Non è imponendo dei semplici divieti mirati a cambiare radicalmente le abitudini alimentari che si ottiene la perdita di peso, in quanto ogni problema di chili in eccesso va necessariamente affrontato individualmente, in maniera flessibile e accuratamente personalizzata, evitando qualsiasi generalizzazione di “diete fai da te” o del tipo “7 chili in 7 giorni”.
Bisogna infatti tener presente che le motivazioni alla base di ogni singolo caso di peso in eccesso possono essere molteplici e non sempre facilmente individuabili, è necessario capire perché una particolare persona tende ad ingrassare, da quanto tempo ciò avviene e se questa tendenza è il risultato soltanto di un errato regime alimentare o di altre eventuali patologie.
Bisogna quindi innanzitutto recarsi dal proprio medico curante per sottoporsi a tutti gli esami necessari ad escludere eventuali patologie in atto, di cui il sovrappeso potrebbe rappresentare una delle manifestazioni.
Qualora si è certi che i chili in eccesso sono dovuti soltanto ad una alimentazione non equilibrata, occorre affrontare il problema con il nutrizionista, il quale non si limiterà a stilare una lista di cibi consentiti e non, ma in base ad un calcolo di quantità di calorie leggermente più bassa rispetto al fabbisogno stabilito per il peso normale di un certo individuo, fornirà un piano di alimentazione assolutamente personalizzato che possa correggere le errate abitudini alimentari, causa del sovrappeso, nel rispetto delle esigenze del paziente.
Bisogna chiarire però che, a differenza di quanto spesso viene pubblicizzato per ottenere risultati duraturi occorre una attiva collaborazione del paziente, in quanto allo stato attuale non esistono “pillole” o “porzioni” dimagranti che brucino i grassi mentre si dorme o si legge comodamente sdraiati su un divano.
Per perdere il grasso in eccesso e guadagnarne in salute e benessere occorre un giusto impegno e una necessaria perseveranza, senza esagerare mai e soprattutto prefiggendosi obbiettivi non troppo difficili da raggiungere per evitare delusioni, meglio un obbiettivo meno faticoso, ma più realistico e gratificante.
Il protocollo di terapia nutrizionale DIETOSYSTEM, da me utilizzato per le terapie alimentari, prevede un primo incontro in cui viene richiesto, dopo un'accurata anamnesi, di stilare un diario alimentare, allo scopo di analizzare le abitudini alimentari del paziente e cogliere anche le sue preferenze culinarie al fine d'impostare una dieta che risulti “gradevole al gusto”.
Il secondo metodo di valutazione, ossia l'antropometria, consiste nel valutare, grazie all'ausilio del plicometro, calibro e metro, l'adiposità e la muscolatura (ossia massa grassa e massa magra) e quindi il peso desiderabile.

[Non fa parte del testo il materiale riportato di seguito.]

-- ==== Sys2Proof/Laws/State.lean ====
section
/-!
SUPPORT. What each update of the state leaves and changes: one lemma per field and update, so that no proof unfolds a
record update.
-/
namespace Sys2Proof.Machine

variable (s : State)


/-! ### modCrew -/

@[simp] theorem modCrew_turns (slot : Nat) (f : Crew → Crew) : (modCrew slot f s).turns = s.turns := rfl
@[simp] theorem modCrew_focus (slot : Nat) (f : Crew → Crew) : (modCrew slot f s).focus = s.focus := rfl
@[simp] theorem modCrew_lag (slot : Nat) (f : Crew → Crew) : (modCrew slot f s).lag = s.lag := rfl
@[simp] theorem modCrew_clock (slot : Nat) (f : Crew → Crew) : (modCrew slot f s).clock = s.clock := rfl
@[simp] theorem modCrew_wall (slot : Nat) (f : Crew → Crew) : (modCrew slot f s).wall = s.wall := rfl
@[simp] theorem modCrew_nonce (slot : Nat) (f : Crew → Crew) : (modCrew slot f s).nonce = s.nonce := rfl
@[simp] theorem modCrew_uid (slot : Nat) (f : Crew → Crew) : (modCrew slot f s).uid = s.uid := rfl
@[simp] theorem modCrew_mem (slot : Nat) (f : Crew → Crew) : (modCrew slot f s).mem = s.mem := rfl
@[simp] theorem modCrew_memPoison (slot : Nat) (f : Crew → Crew) : (modCrew slot f s).memPoison = s.memPoison := rfl
@[simp] theorem modCrew_badReads (slot : Nat) (f : Crew → Crew) : (modCrew slot f s).badReads = s.badReads := rfl
@[simp] theorem modCrew_voids (slot : Nat) (f : Crew → Crew) : (modCrew slot f s).voids = s.voids := rfl
@[simp] theorem modCrew_packs (slot : Nat) (f : Crew → Crew) : (modCrew slot f s).packs = s.packs := rfl
@[simp] theorem modCrew_shadow (slot : Nat) (f : Crew → Crew) : (modCrew slot f s).shadow = s.shadow := rfl
@[simp] theorem modCrew_tlb (slot : Nat) (f : Crew → Crew) : (modCrew slot f s).tlb = s.tlb := rfl
@[simp] theorem modCrew_units (slot : Nat) (f : Crew → Crew) : (modCrew slot f s).units = s.units := rfl
@[simp] theorem modCrew_clusters (slot : Nat) (f : Crew → Crew) : (modCrew slot f s).clusters = s.clusters := rfl
@[simp] theorem modCrew_crews (slot : Nat) (f : Crew → Crew) : (modCrew slot f s).crews = tmod s.crews slot f := rfl
@[simp] theorem modCrew_seams (slot : Nat) (f : Crew → Crew) : (modCrew slot f s).seams = s.seams := rfl
@[simp] theorem modCrew_launches (slot : Nat) (f : Crew → Crew) : (modCrew slot f s).launches = s.launches := rfl
@[simp] theorem modCrew_levels (slot : Nat) (f : Crew → Crew) : (modCrew slot f s).levels = s.levels := rfl
@[simp] theorem modCrew_contexts (slot : Nat) (f : Crew → Crew) : (modCrew slot f s).contexts = s.contexts := rfl
@[simp] theorem modCrew_queues (slot : Nat) (f : Crew → Crew) : (modCrew slot f s).queues = s.queues := rfl
@[simp] theorem modCrew_chosen (slot : Nat) (f : Crew → Crew) : (modCrew slot f s).chosen = s.chosen := rfl
@[simp] theorem modCrew_streams (slot : Nat) (f : Crew → Crew) : (modCrew slot f s).streams = s.streams := rfl
@[simp] theorem modCrew_updates (slot : Nat) (f : Crew → Crew) : (modCrew slot f s).updates = s.updates := rfl
@[simp] theorem modCrew_atoms (slot : Nat) (f : Crew → Crew) : (modCrew slot f s).atoms = s.atoms := rfl
@[simp] theorem modCrew_migrations (slot : Nat) (f : Crew → Crew) : (modCrew slot f s).migrations = s.migrations := rfl
@[simp] theorem modCrew_fences (slot : Nat) (f : Crew → Crew) : (modCrew slot f s).fences = s.fences := rfl
@[simp] theorem modCrew_fabric (slot : Nat) (f : Crew → Crew) : (modCrew slot f s).fabric = s.fabric := rfl
@[simp] theorem modCrew_owner (slot : Nat) (f : Crew → Crew) : (modCrew slot f s).owner = s.owner := rfl
@[simp] theorem modCrew_masters (slot : Nat) (f : Crew → Crew) : (modCrew slot f s).masters = s.masters := rfl
@[simp] theorem modCrew_events (slot : Nat) (f : Crew → Crew) : (modCrew slot f s).events = s.events := rfl
@[simp] theorem modCrew_eventCount (slot : Nat) (f : Crew → Crew) : (modCrew slot f s).eventCount = s.eventCount := rfl
@[simp] theorem modCrew_outbox (slot : Nat) (f : Crew → Crew) : (modCrew slot f s).outbox = s.outbox := rfl
@[simp] theorem modCrew_pushed (slot : Nat) (f : Crew → Crew) : (modCrew slot f s).pushed = s.pushed := rfl
@[simp] theorem modCrew_boot (slot : Nat) (f : Crew → Crew) : (modCrew slot f s).boot = s.boot := rfl
@[simp] theorem modCrew_flash (slot : Nat) (f : Crew → Crew) : (modCrew slot f s).flash = s.flash := rfl
@[simp] theorem modCrew_erased (slot : Nat) (f : Crew → Crew) : (modCrew slot f s).erased = s.erased := rfl
@[simp] theorem modCrew_torn (slot : Nat) (f : Crew → Crew) : (modCrew slot f s).torn = s.torn := rfl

Un percorso ottimale di educazione alimentare necessita di un rapporto periodico tra il medico nutrizionista ed il paziente, solitamente si tratta di incontri a cadenza settimanali o bisettimanali a seconda dei casi: tali controlli servono al medico per modulare il proprio intervento mediante la rivalutazione del peso, delle circonferenze e delle pliche e al paziente per correggere eventuali errori, per esprimere difficoltà e dubbi che potrebbero sorgere durante il percorso di educazione nutrizionale.
Naturalmente chiedo al paziente di monitorare insieme all'alimentazione anche la quantità di attività fisica praticata, cercando di incrementarla nei limiti del possibile sia per ottenere più facilmente la perdita del grasso in eccesso sia per potenziare la muscolatura.